А партизанский бородатый кашевар тотчас налил им по полному котелку супа со свининой и попросил кушать «на здоровьице».
* * *
Отдохнув денек в спокойной обстановке, Григорий Михайлович, однако, не успокоился — его мучили мысли о семье: «Как они там? Если схватят, истерзают…» И он решил вернуться в город и даже сочинил правдоподобную, как ему казалось, версию: дескать, в дороге передумал идти к первой жене; стало жаль малых детишек; Нину отпустил к матери, а Артем где-то в дороге затерялся…
Свои мотивы он доложил Василию, утверждая, что прямых улик против него-де нет, а Катя не выдаст, в этом он был уверен. Но его как будто убедительные доводы не убедили партизанских разведчиков.
— В данном случае сердце — плохой советчик, — сказали ему, — Вы, Григорий Михайлович, принадлежите не только своей семье и можете понадобиться в другом месте.
А Василий заверил, что он обязательно вызволит из беды его жену и детей.
В штабе партизанской бригады все были взволнованы провалом Георгия. И больше всех страдал Василий, начальник дальней разведки: его бесило не то, что человек попался на контрольно-пропускном пункте — это могло случиться с кем угодно, — а то, что он выдал ценную разведчицу-связную.

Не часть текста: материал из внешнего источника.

-- ==== Sys2Proof/Laws/Run.lean ====
section
/-! SUPPORT. Runs of several steps: how they begin, and how they join. -/

namespace Sys2Proof.Machine

@[simp] theorem runSteps_zero (s : State) : runSteps 0 s = .next s := rfl

/-- One more step, for any machine behind the host's interface. -/
theorem run_succ_next (M : Host.Core) {s t : M.State} (h : M.step s = .next t) (k : Nat) :
    M.run (k + 1) s = M.run k t := by
  rw [Host.Core.run, h]

theorem run_succ_fault (M : Host.Core) {s : M.State} {r : M.Fault} (h : M.step s = .fault r) (k : Nat) :
    M.run (k + 1) s = .fault r := by
  rw [Host.Core.run, h]

theorem run_succ_refused (M : Host.Core) {s : M.State} {r : M.Refusal} (h : M.step s = .refused r) (k : Nat) :
    M.run (k + 1) s = .refused r := by
  rw [Host.Core.run, h]

theorem runSteps_succ {s t : State} (h : step s = .next t) (k : Nat) : runSteps (k + 1) s = runSteps k t :=
  run_succ_next Sys2Proof.core h k

theorem runSteps_add {k : Nat} {s t : State} (h : runSteps k s = .next t) (j : Nat) : runSteps (k + j) s = runSteps j t := by
  induction k generalizing s with
  | zero => rw [Nat.zero_add, Host.Outcome.next.inj (h : Host.Outcome.next s = .next t)]
  | succ k ih =>
    cases hs : step s with
    | next u => rw [Nat.succ_add, runSteps_succ hs, ih ((runSteps_succ hs k).symm.trans h)]
    | fault r =>
      have hr : runSteps (k + 1) s = .fault r := run_succ_fault Sys2Proof.core hs k
      cases hr.symm.trans h
    | refused r =>
      have hr : runSteps (k + 1) s = .refused r := run_succ_refused Sys2Proof.core hs k
      cases hr.symm.trans h

theorem State.LeadsTo.refl (s : State) : s.LeadsTo s := ⟨0, rfl⟩

theorem State.LeadsTo.step {s t u : State} (h : Machine.step s = .next t) (h' : t.LeadsTo u) : s.LeadsTo u := by
  obtain ⟨k, hk⟩ := h'
  exact ⟨k + 1, (runSteps_succ h k).trans hk⟩

theorem State.LeadsTo.trans {s t u : State} (h : s.LeadsTo t) (h' : t.LeadsTo u) : s.LeadsTo u := by
  obtain ⟨k, hk⟩ := h
  obtain ⟨j, hj⟩ := h'
  exact ⟨k + j, (runSteps_add hk j).trans hj⟩

/-- A step of a working block takes the head of `seq` (10_state.md R23). -/
theorem step_working {s : State} (h : s.Working) {a : Action} {rest : List Action} (hq : s.seq = a :: rest) :
    step s = doAction a { s with seq := rest } := by
  rw [step_released h.configAdmitted h.released]
  simp [blockStep, h.notFaulted, h.busy, busyStep, h.nonePending, sequencerStep, hq, runAction_eq]

/-- A step of a working block with nothing left completes the operation (R27). -/
theorem step_completes {s : State} (h : s.Working) (hq : s.seq = []) : step s = .next s.complete := by
  rw [step_released h.configAdmitted h.released]
  simp [blockStep, h.notFaulted, h.busy, busyStep, h.nonePending, sequencerStep, hq]

/-- A step of a waiting block accepts the word presented (R26). -/
theorem step_accepts {s : State} (h : s.Waiting) {w : Word} {later : List Word} (hw : s.hostWords = w :: later) :
    step s = acceptWord w later s := by
  rw [step_released h.configAdmitted h.released]
  simp [blockStep, h.ready, h.idle, idleStep, hw]

end Sys2Proof.Machine
end

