/-- Settles O14: a faulted block's step changes nothing, and only a low sample of rst_n ends that. -/
theorem faultedIsQuiescent : Obligations.FaultedIsQuiescent := by
  refine ⟨fun s t hf h => ?_, fun s k hc hf hr => ?_⟩
  · obtain ⟨hc, ⟨later, hlow, rfl⟩ | ⟨hr, -⟩⟩ := step_next h
    · exact ⟨fun hr => absurd (by simp [hlow]) hr, fun _ => rfl⟩
    · rw [step_notReset hc hr, blockStep_faulted (s := { s with rstN := s.rstN.tail }) hf] at h
      exact ⟨fun _ => (Host.Outcome.next.inj h).symm, fun hlow => absurd hlow hr⟩
  · exact runSteps_of_fixed ((step_released hc hr).trans (blockStep_faulted hf)) k

/-- Settles O16: the byte is that of the three registers it shows, of which there are finitely many values. -/
theorem statusLayout : Obligations.StatusLayout := by
  refine ⟨status_eq, fun s => ?_, ⟨rfl, rfl, rfl, rfl⟩, ⟨rfl, rfl, rfl, rfl, rfl⟩, atReset_reset.status, fun _ => rfl⟩
  rw [status_eq]
  exact statusOf_highBits ..

/-- Settles O51: at reset and after a low sample the state is the constructed one, ports and inputs apart. -/
theorem resetGivesTheResetValues : Obligations.ResetGivesTheResetValues :=
  ⟨atReset_reset, fun _ _ hc hr => ⟨_, step_reset hc hr, atReset_resetBlock _, rfl, rfl⟩⟩

end Sys2Proof.Machine
end

section
/-! PROOFS. The pixel buffer: its pages (20_memory.md R38), its pixels (R35, R36, R37) and what replacing one bit of one
byte does to them (40_buffer_access.md R69). -/

namespace Sys2Proof.Machine

variable {m : Memory}

/-! ### Writing where there is no byte -/

theorem Memory.put_of_read_none {a : Nat} (h : m.read a = none) (d : Byte) : m.put a d = m := by
  have hnot : a ∉ m.map Prod.fst := by
    rw [← Memory.read_isSome_iff, h]
    simp
  refine (List.map_congr_left fun cell hcell => if_neg ?_).trans (List.map_id' m)
  rintro rfl
  exact hnot (List.mem_map_of_mem hcell)

/-! ### Pages -/

theorem Memory.slice_all (h : m.wf) : m.slice 0 fbSize = m.map Prod.snd := by
  rw [Memory.slice, List.drop_zero, List.take_of_length_le (Memory.wf_length h).le]

theorem Memory.flatMap_slice (m : Memory) (n k : Nat) :
    (List.range k).flatMap (fun p => m.slice (p * n) n) = m.slice 0 (k * n) := by
  induction k with
  | zero => simp [Memory.slice]
  | succ k ih =>
    have hjoin := Memory.slice_append m 0 (k * n) n
    rw [Nat.zero_add] at hjoin
    rw [List.range_succ, List.flatMap_append, ih, List.flatMap_singleton, hjoin, Nat.succ_mul]

/-- Page `p` of the buffer (20_memory.md R38). -/
def Memory.page (m : Memory) (p : Nat) : List Byte := m.slice (p * 128) 128

theorem Memory.page_bytes (h : m.wf) {p : Nat} (hp : p < 8) :
    (m.page p).length = 128 ∧ ∀ k < 128, (m.page p)[k]? = m.read (p * 128 + k) := by
  have hfit : p * 128 + 128 ≤ fbSize := by
    rw [show fbSize = 1024 from rfl]
    omega
  exact ⟨Memory.slice_length h hfit, fun k hk => Memory.slice_getElem? h hk hfit⟩

theorem Memory.flatMap_page (h : m.wf) : (List.range 8).flatMap m.page = m.map Prod.snd :=
  (Memory.flatMap_slice m 128 8).trans (Memory.slice_all h)

/-! ### Bits of a byte (R36, R37, R69) -/

theorem byteBit_eq_ofBool (b : Byte) (k : Nat) : byteBit b k = BitVec.ofBool (b.getLsbD k) := by
  refine BitVec.eq_of_getLsbD_eq fun i hi => ?_
  obtain rfl : i = 0 := by omega
  simp [byteBit]

theorem byteBit_eq_ofNat (b : Byte) (k : Nat) : byteBit b k = BitVec.ofNat 1 (b.toNat / 2 ^ k) := by
  apply BitVec.eq_of_toNat_eq
  rw [byteBit, BitVec.toNat_setWidth, BitVec.toNat_ushiftRight, Nat.shiftRight_eq_div_pow, BitVec.toNat_ofNat]

theorem byteWithBit_getLsbD (b : Byte) (k : Nat) (v : BitVec 1) {j : Nat} (hj : j < 8) :
    (byteWithBit b k v).getLsbD j = if j = k then v.getLsbD 0 else b.getLsbD j := by
  have hones : (0xFF#8).getLsbD j = true := by
    have : ∀ i : Fin 8, (0xFF#8).getLsbD i = true := by decide
    exact this ⟨j, hj⟩
  rw [byteWithBit, BitVec.getLsbD_or, BitVec.getLsbD_and, hones, Bool.and_true, BitVec.getLsbD_and]
  rcases lt_trichotomy j k with hlt | rfl | hgt
  · simp [hj, hlt, hlt.ne]
  · simp [hj]
  · simp [hj, hgt.not_gt, hgt.ne', show j - k ≠ 0 by omega, BitVec.getLsbD_of_ge v (j - k) (by omega)]

/-- Replacing one bit of a byte leaves the others. -/
theorem byteBit_byteWithBit (b : Byte) (k : Nat) (v : BitVec 1) {j : Nat} (hj : j < 8) :
    byteBit (byteWithBit b k v) j = if j = k then v else byteBit b j := by
  rw [byteBit_eq_ofBool, byteWithBit_getLsbD b k v hj]
  split
  · refine BitVec.eq_of_getLsbD_eq fun i hi => ?_
    obtain rfl : i = 0 := by omega
    simp
  · rw [byteBit_eq_ofBool]

/-! ### The pixels (R37) -/

theorem pixOffset_eq (x y : Nat) : pixOffset x y = y / 8 * 128 + x := by
  rw [pixOffset, Nat.shiftRight_eq_div_pow]

theorem pixBit_eq (x y : Nat) : pixBit x y = y % 8 := Nat.and_two_pow_sub_one_eq_mod y 3

theorem pixBit_lt (x y : Nat) : pixBit x y < 8 := by
  rw [pixBit_eq]
  omega

theorem pixInRange_iff {x y : Nat} : pixInRange x y = true ↔ x < 128 ∧ y < 64 := by
  rw [pixInRange, Bool.and_eq_true, decide_eq_true_iff, decide_eq_true_iff]
  rfl

theorem pixOffset_lt {x y : Nat} (hx : x < 128) (hy : y < 64) : pixOffset x y < 1024 := by
  rw [pixOffset_eq]
  omega

/-- A pixel is the only one at its bit of its byte. -/
theorem pix_injective {x y x' y' : Nat} (hx : x < 128) (hx' : x' < 128) (hoff : pixOffset x y = pixOffset x' y')
    (hbit : pixBit x y = pixBit x' y') : x = x' ∧ y = y' := by
  rw [pixOffset_eq, pixOffset_eq] at hoff
  rw [pixBit_eq, pixBit_eq] at hbit
  omega

theorem Memory.pixel_of_inRange (m : Memory) {x y : Nat} (hx : x < 128) (hy : y < 64) :
    m.pixel x y = (m.read (pixOffset x y)).map fun b => byteBit b (pixBit x y) :=
  if_pos (pixInRange_iff.mpr ⟨hx, hy⟩)

theorem Memory.pixel_of_outside (m : Memory) {x y : Nat} (h : ¬ (x < 128 ∧ y < 64)) : m.pixel x y = none :=
  if_neg (mt pixInRange_iff.mp h)

/-- Every pixel of a whole buffer has its byte (R32). -/
theorem Memory.pixel_some (h : m.wf) {x y : Nat} (hx : x < 128) (hy : y < 64) :
    ∃ b, m.read (pixOffset x y) = some b ∧ m.pixel x y = some (byteBit b (pixBit x y)) := by
  obtain ⟨b, hb⟩ := Memory.read_some h (pixOffset_lt hx hy)
  exact ⟨b, hb, by rw [m.pixel_of_inRange hx hy, hb]; rfl⟩

/-- Storing a byte with one bit replaced sets that bit's pixel and keeps every other pixel (40_buffer_access.md R69). -/
theorem Memory.pixel_put_byteWithBit {x y : Nat} {b : Byte} (hx : x < 128) (hy : y < 64)
    (hb : m.read (pixOffset x y) = some b) (v : BitVec 1) :
    (m.put (pixOffset x y) (byteWithBit b (pixBit x y) v)).pixel x y = some v ∧
      ∀ x' y' : Nat, (x' ≠ x ∨ y' ≠ y) →
        (m.put (pixOffset x y) (byteWithBit b (pixBit x y) v)).pixel x' y' = m.pixel x' y' := by
  refine ⟨?_, fun x' y' hne => ?_⟩
  · rw [Memory.pixel_of_inRange _ hx hy, Memory.read_put_same hb, Option.map_some,
      byteBit_byteWithBit b _ v (pixBit_lt x y), if_pos rfl]
  by_cases hin : x' < 128 ∧ y' < 64
  · obtain ⟨hx', hy'⟩ := hin
    rw [Memory.pixel_of_inRange _ hx' hy', Memory.pixel_of_inRange _ hx' hy']
    by_cases hoff : pixOffset x' y' = pixOffset x y
    · have hbit : pixBit x' y' ≠ pixBit x y := fun hbit => by
        obtain ⟨rfl, rfl⟩ := pix_injective hx' hx hoff hbit
        simp at hne
      rw [hoff, Memory.read_put_same hb, hb, Option.map_some, Option.map_some,
        byteBit_byteWithBit b _ v (pixBit_lt x' y'), if_neg hbit]
    · rw [Memory.read_put_other m hoff]
  · rw [Memory.pixel_of_outside _ hin, Memory.pixel_of_outside _ hin]

end Sys2Proof.Machine
end

section
/-! PROOFS. What each move of a step does to the buffer (20_memory.md R32, R43) and to the device-side trace (R46), and
the runs of the two operations that access the buffer (40_buffer_access.md R66, R67). -/

namespace Sys2Proof.Machine

variable {s t : State}

/-! ### The buffer after a move -/

/-- The meaning of a host operation leaves the buffer, or it is a store that found its byte. -/
theorem exec_fb_cases {i : Instr} {w : Word} (hi : encode i = .host w) (h : exec i s = .next t) :
    t.fb = s.fb ∨ ∃ off d, i = .fbWrite off d ∧ s.fb.write off.toNat d = some t.fb := by
  cases exec_hostMove_of_next hi h with
  | load => exact .inl rfl
  | store off d hstore =>
    cases hr : s.fb.read off.toNat with
    | none => exact .inl (Memory.put_of_read_none hr d)
    | some b => exact .inr ⟨off, d, hstore, Memory.write_eq_some.mpr ⟨by simp [hr], rfl⟩⟩
  | illegal | range => exact .inl (State.raiseFault_fb ..)

theorem doAction_keeps_fb {a : Action} (h : doAction a s = .next t) : t.fb = s.fb := by
  obtain ⟨l, v, -, -, rfl⟩ | ⟨l, v, -, -, rfl⟩ | ⟨-, rfl⟩ | ⟨bs, -, rfl⟩ | ⟨ms, -, rfl⟩ | ⟨x, -, rfl⟩ := doAction_next h
    <;> simp

theorem transportStep_keeps_fb {bs : List Byte} (h : transportStep bs s = .next t) : t.fb = s.fb := by
  obtain ⟨later, -, rfl⟩ | ⟨later, -, rfl⟩ | ⟨-, -, rfl⟩ := transportStep_next h <;> simp

/-- A move leaves the buffer, or it accepts an `FB_WRITE` and stores its byte. -/
theorem BlockMove.fb_cases (h : BlockMove s t) :
    t.fb = s.fb ∨ ∃ w later off d, s.sess = .ready ∧ s.busy = false ∧ s.hostWords = w :: later ∧
      decodeHost w = .ok (.fbWrite off d) ∧ s.fb.write off.toNat d = some t.fb := by
  cases h with
  | quiet | timer => exact .inl rfl
  | complete => exact .inl (State.complete_fb s)
  | accept w later i t hs hb hw hd hm he =>
    refine (exec_fb_cases (decodeHost_encodes hd).1 he).imp_right ?_
    rintro ⟨off, d, rfl, hwrite⟩
    exact ⟨w, later, off, d, hs, hb, hw, hd, hwrite⟩
  | reject => exact .inl (State.raiseFault_fb ..)
  | action a rest t hb hn hp hq hd => exact .inl (doAction_keeps_fb (s := { s with seq := rest }) hd)
  | transport bs t hb hn hp ht => exact .inl (transportStep_keeps_fb ht)

theorem BlockMove.keeps_fb_wf (h : BlockMove s t) (hwf : s.fb.wf) : t.fb.wf := by
  rcases h.fb_cases with hkept | ⟨w, later, off, d, -, -, -, -, hwrite⟩
  · rwa [hkept]
  · exact Memory.write_wf hwf hwrite

/-! ### The trace after a move -/

theorem ExecMove.keeps_trace (h : ExecMove s t) : t.trace = s.trace := by cases h <;> simp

Минуло два дня. И из Центра пришла радиограмма о том, чтобы Лана и его сына отправили самолетом в Москву: «отец» должен был отчитаться о деятельности своей подпольной группы.
Когда стемнело, прилетел Ли-2 и сел на полевой партизанский аэродром. Ночь была тихая, звездная, безлунная. Прислонившись к сосне, Нина смотрела на темный силуэт самолета, похожий на огромную рыбу, с крыльями-плавниками, и втайне завидовала Григорию Михайловичу и Артему: «Вот бы и мне с ними в Москву…»
«Отец» подошел к «дочке», обнял ее и поцеловал:
— Прощай, Нина. Скажи хоть теперь свое настоящее имя и где живут твои родители. Может, я их повидаю и расскажу о тебе?..
— Нет, отец, — мягко ответила девушка. — Вот уж окончится война — тогда… А родителям я написала.
Нина поцеловала Артема, и он прильнул к ней. У девушки навернулись на глаза слезы: ей стало больно от мысли, что, возможно, она с этими людьми, ставшими ей родными, никогда больше не увидится. Война большая, и кто знает, что их еще ожидает впереди!
Для Нины потянулись тягостные, в ожидании нового дела, дни. И девушка стала охотно помогать хозяйке шить белье для партизан. А та все удивлялась: «Якi я у цябе рукi залатыя… Дзе тэта ты навучылася?..»
А когда парашютный шелк кончился, Нина снова затосковала. Несколько раз она обращалась с просьбой ускорить дело, но ей говорили одно и то же: «Потерпи еще немного».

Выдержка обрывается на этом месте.